◆ Goal of the exercise
What is needed here is an exact repetition of the records below, beginning at the line that has "s rest).2 hs)" and stopping after the line that has "decodeCmd 0x8 (be16Bytes".

◆ Given information
/-- A record that keeps the order up to a move keeps it over the move's events. -/
theorem MoveEvents.linkPhase_append {p q : LinkPhase} {events log : List LinkEvent} (h : MoveEvents p events q)
    (hlog : linkPhase log = some p) : linkPhase (log ++ events) = some q := by
  have happend : linkPhase (log ++ events) = events.foldl (fun p e => p.bind (·.next e)) (some p) := by
    rw [← hlog]
    exact List.foldl_append
  rw [happend]
  cases h with
  | untouched => rfl
  | openFailed e => rfl
  | refused => rfl
  | writeFailed e => rfl
  | readFailed frame e => rfl
  | roundTrip frame bytes hbytes => simp [LinkPhase.next, hbytes]
  | sent frame => rfl
  | received bytes hbytes => simp [LinkPhase.next, hbytes]

/-- From `s` to `t` the record grows by the events of one move, between the phases of the two exchange fields. -/
def AddsEvents (s t : State) : Prop :=
  ∃ events, t.link.log = s.link.log ++ events ∧ MoveEvents (exchangePhase s) events (exchangePhase t)

theorem addsEvents_of_idle {s t : State} {events : List LinkEvent} (hidle : s.exchange = none) (hover : t.exchange = none)
    (hlog : t.link.log = s.link.log ++ events) (h : MoveEvents .idle events .idle) : AddsEvents s t :=
  ⟨events, hlog, by rwa [exchangePhase_of_idle hidle, exchangePhase_of_idle hover]⟩

theorem AddsEvents.linkOrder {s t : State} (h : AddsEvents s t) (hs : LinkOrder s) : LinkOrder t := by
  obtain ⟨events, hlog, hevents⟩ := h
  rw [linkOrder_iff] at hs ⊢
  rw [hlog]
  exact hevents.linkPhase_append hs

theorem receive_log (p : Purpose) (bytes : List Byte) (s : State) :
    (receive p bytes s).link.log = s.link.log ++ [.read bytes, .closed] := by
  rw [receive_linkAfter]
  rfl

theorem receive_exchange (p : Purpose) (bytes : List Byte) (s : State) : (receive p bytes s).exchange = none := by
  rw [receive_eq]

theorem transact_addsEvents {s : State} (p : Purpose) (fn : Byte) (payload : List Byte) (hidle : s.exchange = none) :
    AddsEvents s (transact p fn payload s) := by
  obtain ⟨⟨-, -, hover, -⟩, -⟩ := transact_ended p fn payload hidle
  rcases transact_cases p fn payload s with
    ⟨e, -, heq⟩ | ⟨-, -, heq⟩ | ⟨e, -, -, -, heq⟩ | ⟨e, -, -, -, -, heq⟩ | ⟨received, -, hanswers, heq⟩
  · exact addsEvents_of_idle hidle hover (by simp [heq]) (.openFailed e)
  · exact addsEvents_of_idle hidle hover (by simp [heq]) .refused
  · exact addsEvents_of_idle hidle hover (by simp [heq]) (.writeFailed e)
  · exact addsEvents_of_idle hidle hover (by simp [heq]) (.readFailed (requestFrame s.unitId fn payload) e)
  · exact addsEvents_of_idle hidle hover (by simp [heq, receive_log])
      (.roundTrip (requestFrame s.unitId fn payload) received hanswers.length_le)

theorem sendRow_addsEvents {s : State} (p : Purpose) (unit fn : Byte) (payload : List Byte) (hidle : s.exchange = none) :
    AddsEvents s (sendRow p unit fn payload s) := by
  rcases sendRow_cases p unit fn payload s with ⟨-, heq⟩ | ⟨e, -, -, heq⟩ | ⟨e, -, -, -, heq⟩ | ⟨-, -, -, heq⟩ <;> rw [heq]
  · exact addsEvents_of_idle hidle rfl (by simp) (.untouched _)
  · exact addsEvents_of_idle hidle rfl (by simp) (.openFailed e)
  · exact addsEvents_of_idle hidle rfl (by simp) (.writeFailed e)
  · refine ⟨[.opened, .wrote (requestFrame unit fn payload)], by simp, ?_⟩
    rw [exchangePhase_of_idle hidle]
    exact .sent _

theorem receive_addsEvents {s : State} {p : Purpose} {bytes : List Byte} (hbytes : bytes.length ≤ rxMax)
    (hinFlight : s.exchange = some p) : AddsEvents s (receive p bytes s) := by
  refine ⟨_, receive_log p bytes s, ?_⟩
  rw [exchangePhase_of_inFlight hinFlight, exchangePhase_of_idle (receive_exchange p bytes s)]
  exact .received bytes hbytes

theorem Moves.addsEvents {s t : State} (h : Moves s t) : AddsEvents s t := by
  cases h with
  | delivers r _ hidle => exact addsEvents_of_idle hidle rfl (by simp) (.untouched _)
  | transacts p fn payload hidle => exact transact_addsEvents p fn payload hidle
  | sends p unit fn payload hidle => exact sendRow_addsEvents p unit fn payload hidle
  | receives p bytes hbytes hinFlight => exact receive_addsEvents hbytes hinFlight
  | ignores hidle => exact addsEvents_of_idle hidle hidle (by simp) (.untouched _)

/-- The order at the link does not speak of the items still to be run. -/
theorem linkOrder_with_presented_iff (s : State) (items : List Presented) :
    LinkOrder { s with presented := items } ↔ LinkOrder s := Iff.rfl

/-- Settles O54: the events of a move lead from the phase of the exchange before it to the phase of the exchange after it. -/
theorem everyStepKeepsTheLinkOrder : Obligations.EveryStepKeepsTheLinkOrder := by
  intro s t hs hstep
  rcases step_cases hstep with ⟨-, rfl⟩ | ⟨p, rest, -, hmoves⟩
  · exact hs
  · exact hmoves.addsEvents.linkOrder ((linkOrder_with_presented_iff s rest).2 hs)

end Sys2Proof.Machine
end

section
/-! SUPPORT. With a request in flight the host and the request rows are stopped (20_memory.md R45, 70_reset_and_hazards.md R224). -/

namespace Sys2Proof.Machine

/-- Settles O39: the operations and the request rows run under `whenIdle`, and all that does not is a response row. -/
theorem noSecondOperationWhileOneIsInProgress : Obligations.NoSecondOperationWhileOneIsInProgress := by
  intro s i hbusy hspace
  cases i with
  | rspBits01 | rspBits02 | rspWords03 | rspEcho05 | rspEcho06 | rspWriteMulti10 | rspException => exact absurd rfl hspace
  | _ => exact whenIdle_busy (fun s => _) hbusy

end Sys2Proof.Machine
end

section
/-! SUPPORT. Decoding after encoding, through each shared form once: read operands, coil operand and coil word, two-word payloads, the multiple write, the responses (30_encoding.md R54 to R65). -/

namespace Sys2Proof

open Machine

theorem decodeRead_encodeReadOperands (op : BitVec 4) (r : ReadOperands) (mk : ReadOperands → Instr) :
    decodeRead op (encodeReadOperands r) mk = .instr (mk r) := by
  simp only [decodeRead, decodeReadOperands_encodeReadOperands]

theorem decodeCmd_writeSingleCoil (a : Word16) (v : Bool) :
    decodeCmd 0x8 (be16Bytes a ++ [if v then 1 else 0]) = .instr (.writeSingleCoil a v) := by
  cases v <;> simp [decodeCmd, be16Bytes, be16_hi8_lo8]

theorem decodeCmd_writeMultipleRegisters (a : Word16) (vs : List Word16) :
    decodeCmd 0xA (be16Bytes a ++ bytesOfWords vs) = .instr (.writeMultipleRegisters a vs) := by
  simp [decodeCmd, be16Bytes, be16_hi8_lo8, wordsOfBytes_bytesOfWords]

theorem decodeCoilRequest_coilWord (unit : Byte) (a : Word16) (v : Bool) :
    decodeCoilRequest unit a (coilWord v) = .instr (.reqWriteCoil05 unit a v) := by
  cases v <;> simp [decodeCoilRequest, coilWord]

theorem decodeMultipleRequest_bytesOfWords (unit : Byte) (start : Word16) {values : List Word16}
    (h : values.length ≤ writeMultipleMax) :
    decodeMultipleRequest unit start (BitVec.ofNat 16 values.length) (BitVec.ofNat 8 (2 * values.length)) (bytesOfWords values) =
      .instr (.reqWriteMulti10 unit start values) := by
  simp only [decodeMultipleRequest, wordsOfBytes_bytesOfWords, h, and_self, if_true]

theorem decodeRequestBody_multiplePayload (unit : Byte) (start : Word16) (values : List Word16) :
    decodeRequestBody unit 0x10 (multiplePayload start values) =
      decodeMultipleRequest unit start (BitVec.ofNat 16 values.length) (BitVec.ofNat 8 (2 * values.length)) (bytesOfWords values) := by
  simp [decodeRequestBody, multiplePayload, be16Bytes, be16_hi8_lo8]

theorem decodeBitsResponse_bitsPayload (bitfield : List Byte) (mk : List Byte → Instr) :
    decodeBitsResponse (bitsPayload bitfield) mk = .instr (mk bitfield) := by
  simp only [decodeBitsResponse, bitsPayload, if_true]

theorem decodeWordsResponse_wordsPayload (words : List Word16) (mk : List Word16 → Instr) :
    decodeWordsResponse (wordsPayload words) mk = .instr (mk words) := by
  simp only [decodeWordsResponse, wordsPayload, wordsOfBytes_bytesOfWords, if_true]

theorem decodeEchoResponse_twoWordPayload (a v : Word16) (mk : Word16 → Word16 → Instr) :
    decodeEchoResponse (twoWordPayload a v) mk = .instr (mk a v) := by
  simp [decodeEchoResponse, twoWordPayload, be16Bytes, be16_hi8_lo8]

theorem exceptionFunction_getLsbD_seven (function : BitVec 7) : (exceptionFunction function).getLsbD 7 = true := by
  revert function; decide

theorem exceptionFunction_extractLsb' (function : BitVec 7) : (exceptionFunction function).extractLsb' 0 7 = function := by
  revert function; decide

theorem wordsPayload_length (words : List Word16) : (wordsPayload words).length = 2 * words.length + 1 := by
  rw [wordsPayload, List.length_cons, bytesOfWords_length]

/-- The payload of an echo is far below what one read can deliver (30_encoding.md R51, R60). -/
theorem twoWordPayload_fits (a v : Word16) : (twoWordPayload a v).length + 4 ≤ rxMax := by
  simp [twoWordPayload, be16Bytes, rxMax]

theorem decode_rsp_of_decodeResponseBody {unit fn : Byte} {payload : List Byte} {crc : Word16} {i : Instr}
    (hlength : payload.length + 4 ≤ rxMax) (h : decodeResponseBody unit fn payload crc = .instr i) :
    decode (.rsp (responseFrame unit fn payload crc)) = .instr i :=
  (decodeResponse_responseFrame unit fn payload crc hlength).trans h
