-- ==== Sys2Proof/Decode.lean ====
section
/-! DEFINITION. The decoder of the opcode table's words. No row of spec/opcode_table.json gives bits: the CX2's commands are events
and requests with operands, and no word of the table spells one. -/

namespace Sys2Proof

/-- The command that a word of the table spells: none, as no row gives bits. -/
def decodeTableWord (_nbits _w : Nat) : Option Instr := none

end Sys2Proof
end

◆ Result of the task
  · exact hmoves.addsEvents.linkOrder ((linkOrder_with_presented_iff s rest).2 hs)

end Sys2Proof.Machine
end

section
/-! SUPPORT. With a request in flight the host and the request rows are stopped (20_memory.md R45, 70_reset_and_hazards.md R224). -/

namespace Sys2Proof.Machine

/-- Settles O39: the operations and the request rows run under `whenIdle`, and all that does not is a response row. -/
theorem noSecondOperationWhileOneIsInProgress : Obligations.NoSecondOperationWhileOneIsInProgress := by
  intro s i hbusy hspace
  cases i with
  | rspBits01 | rspBits02 | rspWords03 | rspEcho05 | rspEcho06 | rspWriteMulti10 | rspException => exact absurd rfl hspace
  | _ => exact whenIdle_busy (fun s => _) hbusy

end Sys2Proof.Machine
end

section
/-! SUPPORT. Decoding after encoding, through each shared form once: read operands, coil operand and coil word, two-word payloads, the multiple write, the responses (30_encoding.md R54 to R65). -/

namespace Sys2Proof

open Machine

theorem decodeRead_encodeReadOperands (op : BitVec 4) (r : ReadOperands) (mk : ReadOperands → Instr) :
    decodeRead op (encodeReadOperands r) mk = .instr (mk r) := by
  simp only [decodeRead, decodeReadOperands_encodeReadOperands]

theorem decodeCmd_writeSingleCoil (a : Word16) (v : Bool) :
    decodeCmd 0x8 (be16Bytes a ++ [if v then 1 else 0]) = .instr (.writeSingleCoil a v) := by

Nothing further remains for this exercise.